Steps to Build a Campfire Joke
1. Split dead limb into fragments and shave one fragment into slivers.
2. Bandage left thumb.
3. Chop other fragments into smaller fragments.
4. Bandage left foot.
5. Make a structure of slivers (including those embedded in the hand).
6. Light match.
7. Light match.
8. Repeat “I’m a Happy Camper” and light match.
9. Apply match to slivers, add wood fragments, and blow gently into base of flames.
10. Apply burn ointment to nose.
11. When fire is burning, collect more wood.
12. When fire is burning well, add all remaining firewood.
13. After thunderstorm has passed, repeat the above steps.

The loaded mini-van pulled into the only remaining campsite. Four children leaped from the vehicle and began feverishly unloading gear and setting up the tent. The boys rushed to gather firewood, while the girls and their mother set up the camp stove and cooking utensils.
A nearby camper marveled to the youngsters’ father, “That, sir, is some display of teamwork.”
The father replied, “I have a system — no one goes to the bathroom until the camp is set up.”

A Yankel and son went fishing one day. While they were out in the boat, the boy suddenly became curious about the world around him. He asked his father, "How does this boat float?
Yankel replied, "Don't rightly know son." A little later, the boy looked at his father and asked, "How do fish breathe underwater?"
Once again the Yankel replied, "Don't rightly know son." A little later the boy asked his father, "Why is the sky blue?"Again, the father repied. "Don't rightly know son." Finally, the boy asked his father, "Tatty, do you mind my asking you all of these questions?"
Yankel knips his cheek and tells him "Of course not my dear child if  you don't ask questions, you never learn nothin'."

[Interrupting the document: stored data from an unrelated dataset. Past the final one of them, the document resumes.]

-- ==== Sys2Proof/Machine/Flags.lean ====
section
/-!
DEFINITION. The flags: none. `10_state.md` R19: the block has no flag, condition code, predicate, status bit or
busy bit, and no command records overflow, truncation, short input or long input anywhere. So no flag
computation exists to be defined here.
-/
end

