/-! ## An action performed twice (R37) -/

theorem Memory.write_write {m : Memory} (hm : m.wf) (a : Nat) (b b' : Byte) :
    (m.write a b).write a b' = m.write a b' := by
  have hm' := Memory.write_wf hm a b
  refine Memory.ext_of_read (Memory.write_wf hm' a b') (Memory.write_wf hm a b') fun x => ?_
  rw [Memory.read_write hm', Memory.read_write hm, Memory.read_write hm]
  split <;> rfl

/-- From a canonical buffer a repeated action finds its own result there and leaves the hardware alone (R37). -/
theorem perform_again {m : MaxLen} {a : HostAction} {s t : State} (hs : s.buf.wf) (h : perform m a s = .next t) :
    ∃ u, perform m a t = .next u ∧ u.SameHardware t := by
  cases perform_effect h with
  | wrval v => exact ⟨_, rfl, rfl, rfl, rfl, rfl, rfl⟩
  | wrlen n => exact ⟨_, rfl, rfl, rfl, rfl, rfl, rfl⟩
  | wrbuf a b ha =>
    exact ⟨_, perform_wrbuf_of_lt ha b _, rfl, Memory.write_write hs _ b b, rfl, rfl, rfl⟩
  | dropped a b ha => exact ⟨_, h, rfl, rfl, rfl, rfl, rfl⟩
  | reserved c hc => exact ⟨_, h, rfl, rfl, rfl, rfl, rfl⟩
  | decode w =>
    exact ⟨_, (perform_cmd_encodeCmd m _ _).trans (exec_decodeOf_eq w _), rfl, rfl, rfl, rfl, rfl⟩
  | encode w =>
    have hagain := exec_encodeOf_again (exec_encodeOf_eq_encodeInto w s) hs
    exact ⟨_, (perform_cmd_encodeCmd m _ _).trans hagain, rfl, rfl, rfl, rfl, rfl⟩
  | read a ha r =>
    obtain ⟨r', hread⟩ := perform_of_reads m ha (s.yield r)
    exact ⟨_, hread _ ⟨rfl, rfl, rfl, rfl, rfl⟩, rfl, rfl, rfl, rfl, rfl⟩

/-! ## The first command after reset (R22) -/

theorem exec_decodeOf_reset_val {w : Width} {t : State} (h : exec (.decodeOf w) State.reset = .next t) :
    t.val = 0#64 := by
  rw [exec_decodeOf_val h, zext64_decode, retained_of_length_le (Nat.zero_le _)]
  rfl

/-- The value 0 is encoded as K zero bytes (R22, R74). -/
theorem encode_zero (w : Width) : encode w ((0#64).setWidth w.bits) = zeros w.bytes :=
  encode_eq_of_bigEndian List.length_replicate (by simp)

end Sys2Proof.Machine
end

section
/-!
SUPPORT. The statements about the step, the invariants and the effects of the host actions that are settled: R21 to R23,
R37, R111, R114 to R116 and R135.
-/

namespace Sys2Proof.Machine

/-- Settles O7: the word's command is all that the action performs, and every step completes. -/
theorem stepRunsTheDecodedCommand : Obligations.StepRunsTheDecodedCommand := by
  intro s c rest hs
  have hstep : step s = performCmd c (s.setInputs rest) := hostStep_cons hs
  refine ⟨fun i hi => ?_, fun hc => ?_, hostStep_completes Config.maxLen s⟩
  · rw [hstep, performCmd_of_command hi, State.setInputs]
  · rw [hstep, performCmd_of_reserved hc, State.setInputs]

/-- Settles O8: the placed action is the first of the queue, and the step takes it away again. -/
theorem placedWordRunsNext : Obligations.PlacedWordRunsNext := by
  intro s nbits w i hw
  rw [decodeTableWord] at hw
  split at hw
  next i' hi' =>
    cases hw
    exact performCmd_of_command hi' s
  next => cases hw

/-- Settles O9: the step takes the head of the queue. -/
theorem stepPerformsTheNextAction : Obligations.StepPerformsTheNextAction := fun _ =>
  ⟨fun _ _ => hostStep_cons, hostStep_nil, Config.maxLen.lower, Config.maxLen.upper⟩

/-- Settles O10: the first command after reset works on the empty sequence and the value 0. -/
theorem resetClearsTheBlock : Obligations.ResetClearsTheBlock := by
  refine ⟨fun s rest hs => ⟨_, hostStep_cons hs, ⟨rfl, rfl, rfl, rfl, rfl⟩, rfl, rfl⟩, rfl, rfl, fun _ => rfl, rfl, rfl,
    rfl, fun w => ⟨?_, ?_⟩⟩
  · obtain ⟨t, ht⟩ := exec_completes (.decodeOf w) State.reset
    exact ⟨t, ht, exec_decodeOf_reset_val ht⟩
  · obtain ⟨t, ht⟩ := exec_completes (.encodeOf w) State.reset
    rw [w.bits_div_eight]
    exact ⟨t, ht, exec_encodeOf_len ht, (exec_encodeOf_seq ht Memory.nil_wf).trans (encode_zero w)⟩

/-- Settles O11: each command, each input and each step has its one outcome, a next state. -/
theorem nothingEverStops : Obligations.NothingEverStops :=
  ⟨exec_completes, absorb_completes, hostStep_completes Config.maxLen⟩

/-- Settles O12: each action answers a next state, and each step shortens the queue by one. -/
theorem runsEndWithNothingPending : Obligations.RunsEndWithNothingPending :=
  ⟨runActions_completes, core_run_inputs⟩

/-- Settles O13: an action neither sees nor changes the queue, so a step takes the queue along. -/
theorem queuedActionsRunAsTheProgram : Obligations.QueuedActionsRunAsTheProgram := fun p _ => core_run_queue p

/-- Settles O15: every write to the buffer is below MAXLEN and keeps the canonical form, and `LEN` takes only clamped
values and K <= 8. -/
theorem stepKeepsStatesLegal : Obligations.StepKeepsStatesLegal :=
  ⟨fun _ _ => hostStep_legal, fun _ _ _ => hostStep_legal⟩

/-- Settles O16: `LEN` is 0 and the buffer's list is empty. -/
theorem resetIsLegal : Obligations.ResetIsLegal := State.reset_legal

/-- Settles O17: the encode commands, which alone write `WRK`, shift it out entirely. -/
theorem stepKeepsTheWorkingCopyEmpty : Obligations.StepKeepsTheWorkingCopyEmpty := fun _ _ =>
  hostStep_keeps (P := fun s => s.wrk = 0#64) (fun _ _ hs => hs) (fun _ => rfl) perform_wrk_eq_zero

/-- Settles O18: of the effects of an action, all but the named ones leave the register as it was. -/
theorem onlyTheseActionsWrite : Obligations.OnlyTheseActionsWrite := by
  intro m a s t h
  refine ⟨fun hval => ?_, fun hlen => ?_, fun hacc => ?_, fun hwrk => ?_, fun x => perform_read_changes h,
    perform_inputs h⟩
  · cases perform_effect h with
    | wrval v => exact .inl ⟨v, rfl⟩
    | decode w => exact .inr ⟨w, rfl⟩
    | _ => exact absurd rfl hval
  · cases perform_effect h with
    | wrlen n => exact .inl ⟨n, rfl⟩
    | encode w => exact .inr ⟨w, rfl⟩
    | _ => exact absurd rfl hlen
  · cases perform_effect h with
    | decode w => exact ⟨w, rfl⟩
    | _ => exact absurd rfl hacc
  · cases perform_effect h with
    | encode w => exact ⟨w, rfl⟩
    | _ => exact absurd rfl hwrk

/-- Settles O20: a read's value depends on the hardware, which it leaves alone; a repeated write finds what it writes. -/
theorem actionsAreIdempotent : Obligations.ActionsAreIdempotent := by
  refine ⟨fun m a s ha => ?_, fun m a s t => perform_again⟩
  obtain ⟨r, hread⟩ := perform_of_reads m ha s
  have hsame : (s.yield r).SameHardware s := ⟨rfl, rfl, rfl, rfl, rfl⟩
  exact ⟨r, _, _, hread s ⟨rfl, rfl, rfl, rfl, rfl⟩, hsame, rfl, hread _ hsame, List.append_assoc ..⟩

end Sys2Proof.Machine
end

section
/-!
SUPPORT. The host's sequences of actions (`30_encoding.md` R60, `43_host_access.md` R114): what the expansions of
`PUTSEQ` and `GETSEQ` do, and that a buffer byte stays until something writes it.
-/

namespace Sys2Proof.Machine

/-! ## A byte that no action of a program writes (R40) -/

theorem perform_read_kept {m : MaxLen} {x : HostAction} {a : BitVec 8} {s t : State} (hcmd : ∀ c, x ≠ .cmd c)
    (hwrbuf : ∀ b, x ≠ .wrbuf a b) (h : perform m x s = .next t) :
    t.buf.read a.toNat = s.buf.read a.toNat := by
  by_contra hne
  obtain ⟨y, b, rfl, hy, -⟩ | ⟨w, rfl, -⟩ := perform_read_changes h hne
  · exact hwrbuf b (by rw [BitVec.eq_of_toNat_eq hy])
  · exact hcmd _ rfl

/-! ## Numbers up to MAXLEN (R4) -/

/-- A length or an address up to MAXLEN fits its 8 bits. -/
theorem toNat_ofNat_of_le {m : MaxLen} {n : Nat} (h : n ≤ m.val) : (BitVec.ofNat 8 n).toNat = n :=
  (BitVec.toNat_ofNat n 8).trans (Nat.mod_eq_of_lt (Nat.lt_succ_of_le (h.trans m.upper)))
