-- ==== Sys2Proof/Word.lean ====
section
/-! DEFINITION. The widths of the machine's values (R6, R51): every value is unsigned, bit 0 is the least significant. -/

namespace Sys2Proof

/-- `u4`: a register index or a sprite height (R51). -/
abbrev Nibble := BitVec 4

/-- `u8`: a general register, a timer, a byte of memory, an immediate (R6, R30). -/
abbrev Byte := BitVec 8

/-- `u12`: the address field `nnn` of an instruction word (R51). -/
abbrev Addr := BitVec 12

/-- `u16`: an instruction word, `pc`, `I`, a stack slot (R6, R50). -/
abbrev Word := BitVec 16

end Sys2Proof
end

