-- ==== Sys2Proof/Machine/Transactions.lean ====
section
/-! DEFINITION. The host's transactions (R5, R153): RESET, LOAD, STEP, TICK, KEY and FB_READ, each atomic (R37), their
outputs, and a run of any list of them in the host's order (log entry 6). -/

namespace Sys2Proof.Machine

/-- A counter of the timer unit: one less, and 0 stays 0 (R150). -/
def countDown (c : Byte) : Byte := if c = 0 then 0 else c - 1

/-- What TICK leaves (R150): both timers count down, independently, whatever FAULT holds. -/
def tick (s : State) : State := { s with dt := countDown s.dt, st := countDown s.st }

/-- TICK's output (R152): 1 on exactly the TICKs that take ST from 1 to 0. -/
def toneEdge (s : State) : Bool := s.st == 1

/-- KEYS after KEY(index, pressed) with an index 0 to 15 (R156). -/
def keysAfter (keys : Word) (index : Fin 16) (pressed : Bool) : Word :=
  if pressed then keys ||| (1#16 <<< index.val) else keys &&& ~~~(1#16 <<< index.val)

/-- KEY (R156): one bit of KEYS, nothing else. -/
def setKey (s : State) (index : Fin 16) (pressed : Bool) : State := { s with keys := keysAfter s.keys index pressed }

/-- LOAD (R172): the image at 0x200 and nothing else changes, or `none` for LOAD_ERROR when it is too long. -/
def loadProgram (s : State) (bytes : List Byte) : Option State :=
  if bytes.length > Config.memSize - Config.progBase then none else some (s.storeBytes Config.progBase bytes)

/-- What the host can ask for (R153). RESET takes the parameter FONT, KEY an index the host may choose out of range. -/
inductive Transaction where
  | reset (font : Font)
  | load (bytes : List Byte)
  | step
  | tick
  | key (index : Nat) (pressed : Bool)
  | fbRead
  deriving DecidableEq, Repr

/-- A transaction's output (R153). -/
inductive Reply where
  /-- RESET and KEY have none. -/
  | nothing
  /-- LOAD: OK (R172). -/
  | loadOk
  /-- LOAD: LOAD_ERROR (R172). -/
  | loadError
  /-- STEP: the code of FAULT after it (R154). -/
  | status (code : Nat)
  /-- TICK: the tone edge (R152). -/
  | tone (edge : Bool)
  /-- FB_READ: the snapshot (R157). -/
  | snapshot (bits : Vector Bool 2048)
  deriving DecidableEq, Repr

/-- STEP with its output (R154). -/
def stepReply (s : State) : Host.Outcome (State × Reply) Fault Refusal :=
  match step s with
  | .next t => .next (t, .status (faultCode t.fault))
  | .fault k => .fault k
  | .refused r => .refused r

/-- LOAD with its output: a LOAD_ERROR changes nothing (R172). -/
def loadReply (s : State) (bytes : List Byte) : State × Reply :=
  match loadProgram s bytes with
  | some t => (t, .loadOk)
  | none => (s, .loadError)

/-- KEY with its refusal of an index of 16 or more (R156). -/
def keyReply (s : State) (index : Nat) (pressed : Bool) : Host.Outcome (State × Reply) Fault Refusal :=
  if h : index < 16 then .next (setKey s ⟨index, h⟩ pressed, .nothing) else .refused .keyIndexNotAdmitted

/-- The random source's place, which RESET does not move: the source is the host's, not state of the CORE (R20, R155,
log entry 3). -/
def drawsOf : Option State → Nat
  | none => 0
  | some s => s.draws

/-- One transaction. `none` is the CORE before its first RESET, whose state is undefined and which admits no other
transaction (R43, R171). -/
def transact (t : Transaction) (c : Option State) : Host.Outcome (State × Reply) Fault Refusal :=
  match t, c with
  | .reset font, c => .next (State.resetWith font (drawsOf c), .nothing)
  | .load _, none => .refused .notYetReset
  | .step, none => .refused .notYetReset
  | .tick, none => .refused .notYetReset
  | .key _ _, none => .refused .notYetReset
  | .fbRead, none => .refused .notYetReset
  | .load bytes, some s => .next (loadReply s bytes)
  | .step, some s => stepReply s
  | .tick, some s => .next (tick s, .tone (toneEdge s))
  | .key index pressed, some s => keyReply s index pressed
  | .fbRead, some s => .next (s, .snapshot (fbSnapshot s.fb))

/-- The CORE after a list of transactions in the host's order. A refused transaction is not admitted and leaves the
CORE as it was (R156). -/
def afterAll : List Transaction → Option State → Option State
  | [], c => c
  | t :: ts, c =>
    match transact t c with
    | .next (s, _) => afterAll ts (some s)
    | .fault _ => afterAll ts c
    | .refused _ => afterAll ts c

end Sys2Proof.Machine
end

Berel and his wife Chani were on a camping and hiking trip. They had gone to bed and were lying there looking up at the sky. Chani said, "Berel, look up. What do you see? "Well, I see thousands of stars." "And what does that mean to you?" "Well, I think of the promise of Hashem to Avraham that we will be multiplied like the stars of the sky. What does it mean to you, Chan?" "To me, it means someone has stolen our tent."

Answer is C– I  have no clue, nor do I much care. I knew this Kibbutz is in South in Negev, by Gaza. Gilad Shalit was snatched near there in 2006. Although it is a secular Kibbutz, in 2008 when it was hit by mortars in the worst bombardment ever the families decided to stay and make their Pesach Seder anyways. Nothing like good Israeli secular Jews! J. That’s the type of stuff my tourists are interested in. Not whats the name of this specific sand dune. This is the last question from the 2015 winter exam next season we”ll jump to this past summers 2017 summer exam! Let’s see if we know the answers.